**WORK TASK**
Every line below that mentions the word "leader" should be copied out.
MATERIAL SUPPLIED: Begin
section
variable {q : QuireId} {s : State} {i : Nat} {v : Delivery}
  (hi : firstIdx (fun v : Delivery => !v.remote) (s.quire q.val).deliveries = some i)
  (hv : (s.quire q.val).deliveries[i]? = some v)
include hi hv

/-- A multicast for which not every core is ready does not land. -/
theorem execMulticastDelivery_waits {c : Nat} (hc : c ∈ maskedCores q.val v)
    (h : awaiting s c v = none ∨ slotClear s c v = false) : exec (.multicastDelivery q) s = .next s := by
  have some_core_waits : (maskedCores q.val v).all (fun c => (awaiting s c v).isSome && slotClear s c v) = false := by
    rw [List.all_eq_false]
    exact ⟨c, hc, by obtain h | h := h <;> simp [h]⟩
  show execMulticastDelivery q s = .next s
  rw [maskedCores] at some_core_waits
  simp [execMulticastDelivery, hi, hv, some_core_waits]

/-- A multicast that a waking bank does not take yet does not land. -/
theorem execMulticastDelivery_stalls {c : Nat} (hc : c ∈ maskedCores q.val v) (h : landingChk s c v = .stall)
    (hn : ∀ c, c ∈ maskedCores q.val v → landingChk s c v = .ok ∨ landingChk s c v = .stall) :
    exec (.multicastDelivery q) s = .next s := by
  have stall : Chk.all ((maskedCores q.val v).map fun c => landingChk s c v) = .stall :=
    Chk.all_eq_stall (List.mem_map.mpr ⟨c, hc, h⟩) fun k hk => by
      obtain ⟨x, hx, rfl⟩ := List.mem_map.mp hk
      exact hn x hx
  show execMulticastDelivery q s = .next s
  rw [maskedCores] at stall
  simp only [execMulticastDelivery, hi, hv, stall, ite_self]

/-- A multicast for which every core is ready lands in each of them and is gone. -/
theorem execMulticastDelivery_lands
    (hw : ∀ c, c ∈ maskedCores q.val v → (awaiting s c v).isSome = true ∧ slotClear s c v = true)
    (hk : ∀ c, c ∈ maskedCores q.val v → landingChk s c v = .ok) :
    exec (.multicastDelivery q) s = .next (dropAtQuire ((maskedCores q.val v).foldl (landOne v) s) q.val i) := by
  have ready : (maskedCores q.val v).all (fun c => (awaiting s c v).isSome && slotClear s c v) = true := by
    rw [List.all_eq_true]
    intro c hc
    obtain ⟨h1, h2⟩ := hw c hc
    rw [h1, h2, Bool.and_self]
  have takes : Chk.all ((maskedCores q.val v).map fun c => landingChk s c v) = .ok :=
    (Chk.all_eq_ok _).mpr fun k hk' => by
      obtain ⟨x, hx, rfl⟩ := List.mem_map.mp hk'
      exact hk x hx
  show execMulticastDelivery q s = _
  rw [maskedCores] at ready takes
  simp only [execMulticastDelivery, hi, hv, ready, takes, Bool.not_true, Bool.false_eq_true, if_false]
  rfl

end

/-! A write from another core (R148) -/

section
variable {c : CoreId} {s : State} {i : Nat} {v : Delivery}
  (hi : firstIdx (fun v : Delivery => v.remote && v.mask.getLsbD (c.val % 32))
    (s.quire (c.val / 32)).deliveries = some i)
  (hv : (s.quire (c.val / 32)).deliveries[i]? = some v)
include hi hv

theorem execRemoteProducerLanded_waits (h : slotClear s c.val v = false) :
    exec (.remoteProducerLanded c) s = .next s := by
  show execRemoteProducerLanded c s = .next s
  simp [execRemoteProducerLanded, hi, hv, h]

theorem execRemoteProducerLanded_lands (h : slotClear s c.val v = true) (hk : landingChk s c.val v = .ok) :
    exec (.remoteProducerLanded c) s = .next (dropAtQuire
      (dmvAcked (fillSlot (landRows s c.val v) c.val v.prod) v.leader v.desc) (c.val / 32) i) := by
  show execRemoteProducerLanded c s = _
  rw [← dmvAcked_dropAtQuire, ← fillSlot_dropAtQuire]
  simp only [execRemoteProducerLanded, hi, hv, h, hk, Bool.not_true, Bool.false_eq_true, if_false]
  rfl

end

/-- An acknowledged packet is counted at its descriptor, and at no other. -/
theorem mem_dmvAcked_inflight {s : State} {c id : Nat} {d : InFlight} (h : d ∈ ((dmvAcked s c id).core c).inflight) :
    ∃ f, f ∈ (s.core c).inflight ∧ f.id = d.id ∧ d.wait = if d.id = id then f.wait - 1 else f.wait := by
  rw [dmvAcked, modInFlight_inflight] at h
  obtain ⟨f, hf, rfl⟩ := List.mem_map.mp h
  refine ⟨f, hf, ?_⟩
  split <;> simp_all

theorem landRows_inflight (s : State) {c : Nat} {v : Delivery} (hc : c < 4096) (hv : DeliveryFits v) (k : Nat) :
    ((landRows s c v).core k).inflight = (s.core k).inflight := by
  have h := landRows_writes s hc hv
  by_cases hk : k = c
  · obtain ⟨g, hg⟩ := h.own
    rw [hk, hg]
  · rw [h.others k hk]

/-- Settles O41: a multicast lands in every core of its mask at once or in none, and a write from another core in its
one core; the rows stand because each landing writes one scratchpad only, and rows no closer than their length do not
overlap. -/
theorem deliveries : Obligations.Deliveries := by
  unfold Obligations.Deliveries
  refine ⟨fun q s i v hi hv => ?_, fun c s i v hi hv => ?_⟩
  · refine ⟨fun ⟨c, hc, h⟩ => execMulticastDelivery_waits hi hv hc h,
      fun ⟨c, hc, h⟩ hn => execMulticastDelivery_stalls hi hv hc h hn, fun hw hk hs => ?_⟩
    have fits : ∀ c, c ∈ maskedCores q.val v → c < 4096 ∧ DeliveryFits v := fun c hc =>
      ⟨maskedCores_lt q.isLt hc, deliveryFits_of_landingChk (hk c hc)⟩
    have only := foldl_landOne_onlyCores _ s fits
    have landed := foldl_landOne_landed hs _ s (maskedCores_nodup q.val v) fits fun c hc => (hw c hc).1
    exact ⟨_, execMulticastDelivery_lands hi hv hw hk, dropAtQuire_deliveries only.only q.val i, only.only.sameDevice,
      only.only.roll, only.core, landed⟩
  · refine ⟨execRemoteProducerLanded_waits hi hv, fun h hk hs => ⟨_, execRemoteProducerLanded_lands hi hv h hk, ?_⟩⟩
    have fits := deliveryFits_of_landingChk hk
    have rows := landRows_rowsLanded s c.isLt fits hs
    have landed : Landed v c.val (dmvAcked (fillSlot (landRows s c.val v) c.val v.prod) v.leader v.desc) :=
      rows.fillSlot.modInFlight _ _ _
    have only : OnlyStores s (dmvAcked (fillSlot (landRows s c.val v) c.val v.prod) v.leader v.desc) :=
      ((landRows_writes s c.isLt fits).only.trans (fillSlot_onlyCores _ _ _).only).trans
        (modInFlight_onlyCores _ _ _ _).only
    refine ⟨dropAtQuire_deliveries only _ i, only.sameDevice, landed.1, landed.2, fun d hd => ?_⟩
    obtain ⟨f, hf, h⟩ := mem_dmvAcked_inflight hd
    rw [fillSlot_inflight, landRows_inflight s c.isLt fits] at hf
    exact ⟨f, hf, h⟩

end Sys2Proof.Machine

/-! SUPPORT. Slot descriptors (R145, R146, R198, R199). A SYN descriptor takes no engine: it runs and the walk moves
past it. What the walk changes is said once, by `OnlyWalk` and `Passed`; what a slot descriptor does is its body's
change of one slot, with the walk moved past it. -/
namespace Sys2Proof.Machine

/-! The walk moves past a descriptor (R169, R174, R187) -/

theorem modAt_getElem?_same {α : Type} (f : α → α) (l : List α) : ∀ i, (modAt f l i)[i]? = l[i]?.map f := by
  induction l with
  | nil => intro i; rfl
  | cons a r ih =>
    rintro (_ | i)
    · rfl
    · exact ih i

/-- Of the block only core `c` differs, and of that only where its walk stands. -/
structure OnlyWalk (s t : State) (c : Nat) : Prop where
  cores : ∃ cs, t = { s with cores := cs }
  others : ∀ x, x ≠ c → t.core x = s.core x
  own : ∃ p e ws n h o, t.core c =
    { s.core c with pos := p, ended := e, walkers := ws, noticed := n, cheapAt := h, openItems := o }

theorem OnlyWalk.trans {s t u : State} {c : Nat} (h : OnlyWalk s t c) (k : OnlyWalk t u c) : OnlyWalk s u c where
  cores := by
    obtain ⟨_, rfl⟩ := h.cores
    obtain ⟨_, rfl⟩ := k.cores
    exact ⟨_, rfl⟩
  others x hx := (k.others x hx).trans (h.others x hx)
  own := by
    obtain ⟨_, _, _, _, _, _, ht⟩ := h.own
    obtain ⟨_, _, _, _, _, _, hu⟩ := k.own
    rw [hu, ht]
    exact ⟨_, _, _, _, _, _, rfl⟩

theorem onlyWalk_modCore {s : State} {c : Nat} {f : Core → Core} (h : ∃ p e ws n h o, f (s.core c) =
    { s.core c with pos := p, ended := e, walkers := ws, noticed := n, cheapAt := h, openItems := o }) :
    OnlyWalk s (s.modCore c f) c where
  cores := ⟨_, rfl⟩
  others _ hx := State.modCore_core_ne s c f hx
  own := by rwa [State.modCore_core_same]

theorem advance_onlyWalk (s : State) (c : Nat) : OnlyWalk s (advance s c) c := by
  refine onlyWalk_modCore ?_
  split
  · exact ⟨_, _, _, _, _, _, rfl⟩
  · exact ⟨_, _, _, _, _, _, rfl⟩

/-- The core as its walker `w` leaves the descriptor `d`, before ended visits, nests and walks are left. -/
def leaveHead (C : Core) (w d : Nat) : Core :=
  let C1 := match C.walkers with
    | [] => { C with pos := C.pos + 1, noticed := false }
    | ws => { C with walkers := modAt (fun W => { W with issue := W.issue.drop 1, noticed := false }) ws w }
  if hCheap d && C.preempt && w == 0 then { C1 with cheapAt := hLive d + 1 } else C1

theorem pastHead_eq (s : State) (c w d : Nat) :
    pastHead s c w d = advance (s.modCore c fun C => leaveHead C w d) c := rfl

theorem pastHead_onlyWalk (s : State) (c w d : Nat) : OnlyWalk s (pastHead s c w d) c := by
  rw [pastHead_eq]
  refine OnlyWalk.trans (onlyWalk_modCore ?_) (advance_onlyWalk _ c)
  unfold leaveHead
  split <;> split <;> exact ⟨_, _, _, _, _, _, rfl⟩

theorem leaveHead_no_walkers {C : Core} (h : C.walkers = []) (w d : Nat) :
    (leaveHead C w d).walkers = [] ∧ (leaveHead C w d).pos = C.pos + 1 := by
  simp only [leaveHead, h]
  split <;> exact ⟨rfl, rfl⟩

theorem leaveHead_walker {C : Core} {w : Nat} {W : Walker} (h : C.walkers[w]? = some W) (d : Nat) :
    (leaveHead C w d).walkers[w]? = some { W with issue := W.issue.drop 1, noticed := false } := by
  have dropped : (modAt (fun W : Walker => { W with issue := W.issue.drop 1, noticed := false }) C.walkers w)[w]? =
      some { W with issue := W.issue.drop 1, noticed := false } := by
    rw [modAt_getElem?_same, h, Option.map_some]
  unfold leaveHead
  split
  next hn => simp [hn] at h
  next => split <;> exact dropped

theorem advance_pos_of_no_walkers {s : State} {c : Nat} (h : (s.core c).walkers = []) :
    ((advance s c).core c).pos = (s.core c).pos := by
  simp [advance, markWalked, h]

/-- A walker with descriptors left to issue stays where it is. -/
theorem settleWalker_issuing (im : Img) (n : Nat) {W : Walker} (h : W.issue ≠ []) : settleWalker im n W = W := by
  cases n with
  | zero => rfl
  | succ n => simp [settleWalker, h]

/-- While a walker has descriptors left to issue, the walk neither ends nor moves that walker. -/
theorem advance_walker_issuing {s : State} {c w : Nat} {W : Walker} (h : (s.core c).walkers[w]? = some W)
    (hi : W.issue ≠ []) : ((advance s c).core c).walkers[w]? = some W := by
  have settled : ((s.core c).walkers.map (settleWalker (coreImg s c) 8))[w]? = some W := by
    rw [List.getElem?_map, h, Option.map_some, settleWalker_issuing _ _ hi]
  have not_done : ((s.core c).walkers.map (settleWalker (coreImg s c) 8)).all Walker.done = false :=
    List.all_eq_false.mpr ⟨W, List.mem_of_getElem? settled, by simp [Walker.done, hi]⟩
  simp only [advance, markWalked, not_done, Bool.not_false, Bool.or_true, if_true, State.modCore_core_same]
  exact settled

/-- The walk moves past the head, wherever a descriptor's own effect left it where it was. -/
theorem pastHead_passed {s u : State} {c : Nat} (hw : (u.core c).walkers = (s.core c).walkers)
    (hp : (u.core c).pos = (s.core c).pos) (w d : Nat) : Passed s (pastHead u c w d) c w := by
  rw [pastHead_eq]
  refine ⟨fun h => ?_, fun W e r hW he hr => ?_⟩
  · obtain ⟨no_walkers, pos⟩ := leaveHead_no_walkers (hw.trans h) w d
    rw [advance_pos_of_no_walkers (by rwa [State.modCore_core_same]), State.modCore_core_same, pos, hp]
  · have left : ((u.modCore c fun C => leaveHead C w d).core c).walkers[w]? =
        some { W with issue := W.issue.drop 1, noticed := false } := by
      rw [State.modCore_core_same]
      exact leaveHead_walker (hw ▸ hW) d
    have rest : W.issue.drop 1 = r := by rw [he, List.drop_one, List.tail_cons]
    exact ⟨_, advance_walker_issuing left (by rwa [rest]), rest⟩

/-! How a SYN descriptor issues (R171, R198) -/

section
variable {s : State} {c w op d : Nat} {body : State → Nat → Ran} (h : Ready s c w 6 op d)
include h

/-- A SYN descriptor that has run is over at once. -/
theorem issue_syn_done {u : State} {f : InFlight → InFlight} (hb : body s d = .done u f) :
    issue s c w 6 op body = pastHead u c w d := by
  have no_engine : engineOf d = none := by
    obtain ⟨-, -, -, -, cls, -⟩ := h
    simp only [engineOf, cls]
  rw [issue_ready h, hb]
  simp only [no_engine]

theorem issue_syn_fault {code o : Nat} (hb : body s d = .fault code o) :
    issue s c w 6 op body = coreFault s c code o := by
  rw [issue_ready h, hb]

end

/-! What a slot descriptor changes (R146) -/

/-- Slot `k` of core `c` becomes `v`. -/
def putSlot (s : State) (c k : Nat) (v : Slot) : State :=
  s.modCore c fun x => { x with slots := x.slots.set k v }

/-- A SYN descriptor is over, and only slot `k` of its core has changed: it is `v`. -/
structure SlotPut (s t : State) (c w k : Nat) (v : Slot) : Prop where
  synced : Synced s t c w
  memory : SameMemory s t
  quires : t.quires = s.quires
  slots : (t.core c).slots = (s.core c).slots.set k v

theorem SlotPut.same {s t : State} {c w k : Nat} {v : Slot} (h : SlotPut s t c w k v) :
    (t.core c).slots.get k = v := by
  rw [h.slots, SMap.get_set_same]

theorem SlotPut.other {s t : State} {c w k : Nat} {v : Slot} (h : SlotPut s t c w k v) (j : Nat) (hj : j ≠ k) :
    (t.core c).slots.get j = (s.core c).slots.get j := by
  rw [h.slots, SMap.get_set_ne hj]

/-- Where only cores differ, a SYN descriptor owes nothing but its own core's engines and the other cores. -/
theorem synced_of_only_cores {s t : State} {c w : Nat} {cs : SMap Core} (h : t = { s with cores := cs })
    (passed : Passed s t c w) (others : ∀ x, x ≠ c → t.core x = s.core x)
    (inflight : (t.core c).inflight = (s.core c).inflight) (banks : (t.core c).banks = (s.core c).banks)
    (arrays : SameArrays s t c) : Synced s t c w := by
  subst h
  exact ⟨passed, ⟨rfl, rfl, rfl, rfl, rfl, rfl, rfl⟩, rfl, rfl, rfl, rfl, rfl, others, inflight, banks, arrays⟩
MATERIAL SUPPLIED: End
**OUTPUT FOR THIS TASK**
      (dmvAcked (fillSlot (landRows s c.val v) c.val v.prod) v.leader v.desc) (c.val / 32) i) := by
    have landed : Landed v c.val (dmvAcked (fillSlot (landRows s c.val v) c.val v.prod) v.leader v.desc) :=
    have only : OnlyStores s (dmvAcked (fillSlot (landRows s c.val v) c.val v.prod) v.leader v.desc) :=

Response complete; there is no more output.